In the 1880’s, new technology was advancing into the common market place. World Fairs introduced these new “sciences” to the world and they became regional attractions at such events as county fairs and traveling shows. These included such things as prototypes of automobiles, X-ray machines that took internal photos, and telephones. The X-ray machine was especially attractive and many people subjected themselves to numerous photos, little realizing the dangers of excessive exposure. Electrical apparatuses were of special delight. Machines were developed which demonstrated the ability of electricity to generate lightning bolts, turn on lights, and even run machines. One extremely popular apparatus that hit the fair circuit was called the Electro-magneto machine. The machine consisted of two medal cylinders connected to opposite poles of an electric generator. The operator challenged individuals to hold onto both cylinders while he cranked the generators and produced a charge.
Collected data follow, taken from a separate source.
-- ==== Sys2Proof/Laws/State.lean ====
section
/-! SUPPORT. What each small update of State leaves as it was, one lemma per field per update, and what it writes. -/

namespace Sys2Proof.Machine

@[simp] theorem freeNext_pending (s : State) : (freeNext s).2.pending = s.pending := rfl
@[simp] theorem freeNext_regs (s : State) : (freeNext s).2.regs = s.regs := rfl
@[simp] theorem freeNext_gals (s : State) : (freeNext s).2.gals = s.gals := rfl
@[simp] theorem freeNext_queues (s : State) : (freeNext s).2.queues = s.queues := rfl
@[simp] theorem freeNext_ran (s : State) : (freeNext s).2.ran = s.ran := rfl
@[simp] theorem freeNext_pegs (s : State) : (freeNext s).2.pegs = s.pegs := rfl
@[simp] theorem freeNext_pegRefs (s : State) : (freeNext s).2.pegRefs = s.pegRefs := rfl
@[simp] theorem freeNext_nextRef (s : State) : (freeNext s).2.nextRef = s.nextRef := rfl
@[simp] theorem freeNext_fence (s : State) : (freeNext s).2.fence = s.fence := rfl
@[simp] theorem freeNext_lostDevs (s : State) : (freeNext s).2.lostDevs = s.lostDevs := rfl
@[simp] theorem freeNext_recovery (s : State) : (freeNext s).2.recovery = s.recovery := rfl
@[simp] theorem freeNext_twin (s : State) : (freeNext s).2.twin = s.twin := rfl
@[simp] theorem freeNext_ec (s : State) : (freeNext s).2.ec = s.ec := rfl
@[simp] theorem freeNext_host (s : State) : (freeNext s).2.host = s.host := rfl
@[simp] theorem freeNext_ctxs (s : State) : (freeNext s).2.ctxs = s.ctxs := rfl
@[simp] theorem freeNext_links (s : State) : (freeNext s).2.links = s.links := rfl
@[simp] theorem freeNext_router (s : State) : (freeNext s).2.router = s.router := rfl
@[simp] theorem freeNext_power (s : State) : (freeNext s).2.power = s.power := rfl
@[simp] theorem freeNext_monitors (s : State) : (freeNext s).2.monitors = s.monitors := rfl
@[simp] theorem freeNext_boot (s : State) : (freeNext s).2.boot = s.boot := rfl
@[simp] theorem freeNext_mem (s : State) : (freeNext s).2.mem = s.mem := rfl
@[simp] theorem freeNext_gauge (s : State) : (freeNext s).2.gauge = s.gauge := rfl
@[simp] theorem freeNext_silent (s : State) : (freeNext s).2.silent = s.silent := rfl
@[simp] theorem freeNext_digests (s : State) : (freeNext s).2.digests = s.digests := rfl
@[simp] theorem freeNext_early (s : State) : (freeNext s).2.early = s.early := rfl
@[simp] theorem freeNext_update (s : State) : (freeNext s).2.update = s.update := rfl
@[simp] theorem freeNext_out (s : State) : (freeNext s).2.out = s.out := rfl

@[simp] theorem putCtx_pending (s : State) (n : Nat) (c : Ctx) : (putCtx s n c).pending = s.pending := rfl
@[simp] theorem putCtx_freeCtr (s : State) (n : Nat) (c : Ctx) : (putCtx s n c).freeCtr = s.freeCtr := rfl
@[simp] theorem putCtx_regs (s : State) (n : Nat) (c : Ctx) : (putCtx s n c).regs = s.regs := rfl
@[simp] theorem putCtx_gals (s : State) (n : Nat) (c : Ctx) : (putCtx s n c).gals = s.gals := rfl
@[simp] theorem putCtx_queues (s : State) (n : Nat) (c : Ctx) : (putCtx s n c).queues = s.queues := rfl
@[simp] theorem putCtx_ran (s : State) (n : Nat) (c : Ctx) : (putCtx s n c).ran = s.ran := rfl
@[simp] theorem putCtx_pegs (s : State) (n : Nat) (c : Ctx) : (putCtx s n c).pegs = s.pegs := rfl
@[simp] theorem putCtx_pegRefs (s : State) (n : Nat) (c : Ctx) : (putCtx s n c).pegRefs = s.pegRefs := rfl
@[simp] theorem putCtx_nextRef (s : State) (n : Nat) (c : Ctx) : (putCtx s n c).nextRef = s.nextRef := rfl
@[simp] theorem putCtx_fence (s : State) (n : Nat) (c : Ctx) : (putCtx s n c).fence = s.fence := rfl
@[simp] theorem putCtx_lostDevs (s : State) (n : Nat) (c : Ctx) : (putCtx s n c).lostDevs = s.lostDevs := rfl
@[simp] theorem putCtx_recovery (s : State) (n : Nat) (c : Ctx) : (putCtx s n c).recovery = s.recovery := rfl
@[simp] theorem putCtx_twin (s : State) (n : Nat) (c : Ctx) : (putCtx s n c).twin = s.twin := rfl
@[simp] theorem putCtx_ec (s : State) (n : Nat) (c : Ctx) : (putCtx s n c).ec = s.ec := rfl
@[simp] theorem putCtx_host (s : State) (n : Nat) (c : Ctx) : (putCtx s n c).host = s.host := rfl
@[simp] theorem putCtx_links (s : State) (n : Nat) (c : Ctx) : (putCtx s n c).links = s.links := rfl
@[simp] theorem putCtx_router (s : State) (n : Nat) (c : Ctx) : (putCtx s n c).router = s.router := rfl
@[simp] theorem putCtx_power (s : State) (n : Nat) (c : Ctx) : (putCtx s n c).power = s.power := rfl
@[simp] theorem putCtx_monitors (s : State) (n : Nat) (c : Ctx) : (putCtx s n c).monitors = s.monitors := rfl
@[simp] theorem putCtx_boot (s : State) (n : Nat) (c : Ctx) : (putCtx s n c).boot = s.boot := rfl
@[simp] theorem putCtx_mem (s : State) (n : Nat) (c : Ctx) : (putCtx s n c).mem = s.mem := rfl
@[simp] theorem putCtx_gauge (s : State) (n : Nat) (c : Ctx) : (putCtx s n c).gauge = s.gauge := rfl
@[simp] theorem putCtx_silent (s : State) (n : Nat) (c : Ctx) : (putCtx s n c).silent = s.silent := rfl
@[simp] theorem putCtx_digests (s : State) (n : Nat) (c : Ctx) : (putCtx s n c).digests = s.digests := rfl
@[simp] theorem putCtx_early (s : State) (n : Nat) (c : Ctx) : (putCtx s n c).early = s.early := rfl
@[simp] theorem putCtx_update (s : State) (n : Nat) (c : Ctx) : (putCtx s n c).update = s.update := rfl
@[simp] theorem putCtx_out (s : State) (n : Nat) (c : Ctx) : (putCtx s n c).out = s.out := rfl

@[simp] theorem modCtx_pending (s : State) (n : Nat) (f : Ctx → Ctx) : (modCtx s n f).pending = s.pending := rfl
@[simp] theorem modCtx_freeCtr (s : State) (n : Nat) (f : Ctx → Ctx) : (modCtx s n f).freeCtr = s.freeCtr := rfl
@[simp] theorem modCtx_regs (s : State) (n : Nat) (f : Ctx → Ctx) : (modCtx s n f).regs = s.regs := rfl
@[simp] theorem modCtx_gals (s : State) (n : Nat) (f : Ctx → Ctx) : (modCtx s n f).gals = s.gals := rfl
@[simp] theorem modCtx_queues (s : State) (n : Nat) (f : Ctx → Ctx) : (modCtx s n f).queues = s.queues := rfl
@[simp] theorem modCtx_ran (s : State) (n : Nat) (f : Ctx → Ctx) : (modCtx s n f).ran = s.ran := rfl
@[simp] theorem modCtx_pegs (s : State) (n : Nat) (f : Ctx → Ctx) : (modCtx s n f).pegs = s.pegs := rfl
@[simp] theorem modCtx_pegRefs (s : State) (n : Nat) (f : Ctx → Ctx) : (modCtx s n f).pegRefs = s.pegRefs := rfl
@[simp] theorem modCtx_nextRef (s : State) (n : Nat) (f : Ctx → Ctx) : (modCtx s n f).nextRef = s.nextRef := rfl
@[simp] theorem modCtx_fence (s : State) (n : Nat) (f : Ctx → Ctx) : (modCtx s n f).fence = s.fence := rfl
@[simp] theorem modCtx_lostDevs (s : State) (n : Nat) (f : Ctx → Ctx) : (modCtx s n f).lostDevs = s.lostDevs := rfl
@[simp] theorem modCtx_recovery (s : State) (n : Nat) (f : Ctx → Ctx) : (modCtx s n f).recovery = s.recovery := rfl
@[simp] theorem modCtx_twin (s : State) (n : Nat) (f : Ctx → Ctx) : (modCtx s n f).twin = s.twin := rfl
@[simp] theorem modCtx_ec (s : State) (n : Nat) (f : Ctx → Ctx) : (modCtx s n f).ec = s.ec := rfl
@[simp] theorem modCtx_host (s : State) (n : Nat) (f : Ctx → Ctx) : (modCtx s n f).host = s.host := rfl
@[simp] theorem modCtx_links (s : State) (n : Nat) (f : Ctx → Ctx) : (modCtx s n f).links = s.links := rfl
@[simp] theorem modCtx_router (s : State) (n : Nat) (f : Ctx → Ctx) : (modCtx s n f).router = s.router := rfl
@[simp] theorem modCtx_power (s : State) (n : Nat) (f : Ctx → Ctx) : (modCtx s n f).power = s.power := rfl
@[simp] theorem modCtx_monitors (s : State) (n : Nat) (f : Ctx → Ctx) : (modCtx s n f).monitors = s.monitors := rfl
@[simp] theorem modCtx_boot (s : State) (n : Nat) (f : Ctx → Ctx) : (modCtx s n f).boot = s.boot := rfl
@[simp] theorem modCtx_mem (s : State) (n : Nat) (f : Ctx → Ctx) : (modCtx s n f).mem = s.mem := rfl
@[simp] theorem modCtx_gauge (s : State) (n : Nat) (f : Ctx → Ctx) : (modCtx s n f).gauge = s.gauge := rfl
@[simp] theorem modCtx_silent (s : State) (n : Nat) (f : Ctx → Ctx) : (modCtx s n f).silent = s.silent := rfl
@[simp] theorem modCtx_digests (s : State) (n : Nat) (f : Ctx → Ctx) : (modCtx s n f).digests = s.digests := rfl
@[simp] theorem modCtx_early (s : State) (n : Nat) (f : Ctx → Ctx) : (modCtx s n f).early = s.early := rfl
@[simp] theorem modCtx_update (s : State) (n : Nat) (f : Ctx → Ctx) : (modCtx s n f).update = s.update := rfl
@[simp] theorem modCtx_out (s : State) (n : Nat) (f : Ctx → Ctx) : (modCtx s n f).out = s.out := rfl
Elias was a tough man. He had cleared acres of land along the Mulberry River, survived the battles of the Civil War, and enjoyed the rough and tumble politics of the day. While at a local fair, he took the magneto challenge and proved quite capable of withstanding the shock, so much so he demonstrated his ability over and over to his friends and colleagues.
On his way home, he began feeling faint, evidently feeling the pressure of an irregularity in the beating of his heart. Turning to his oldest son John, he muttered, “I think I’ve killed myself.”
He was found deceased in his bed the next morning. Elias is buried in John Huggins Cemetery, Franklin County, Arkansas, a victim of the old adage, “it’s ok, I am going to do this ONE MORE TIME.”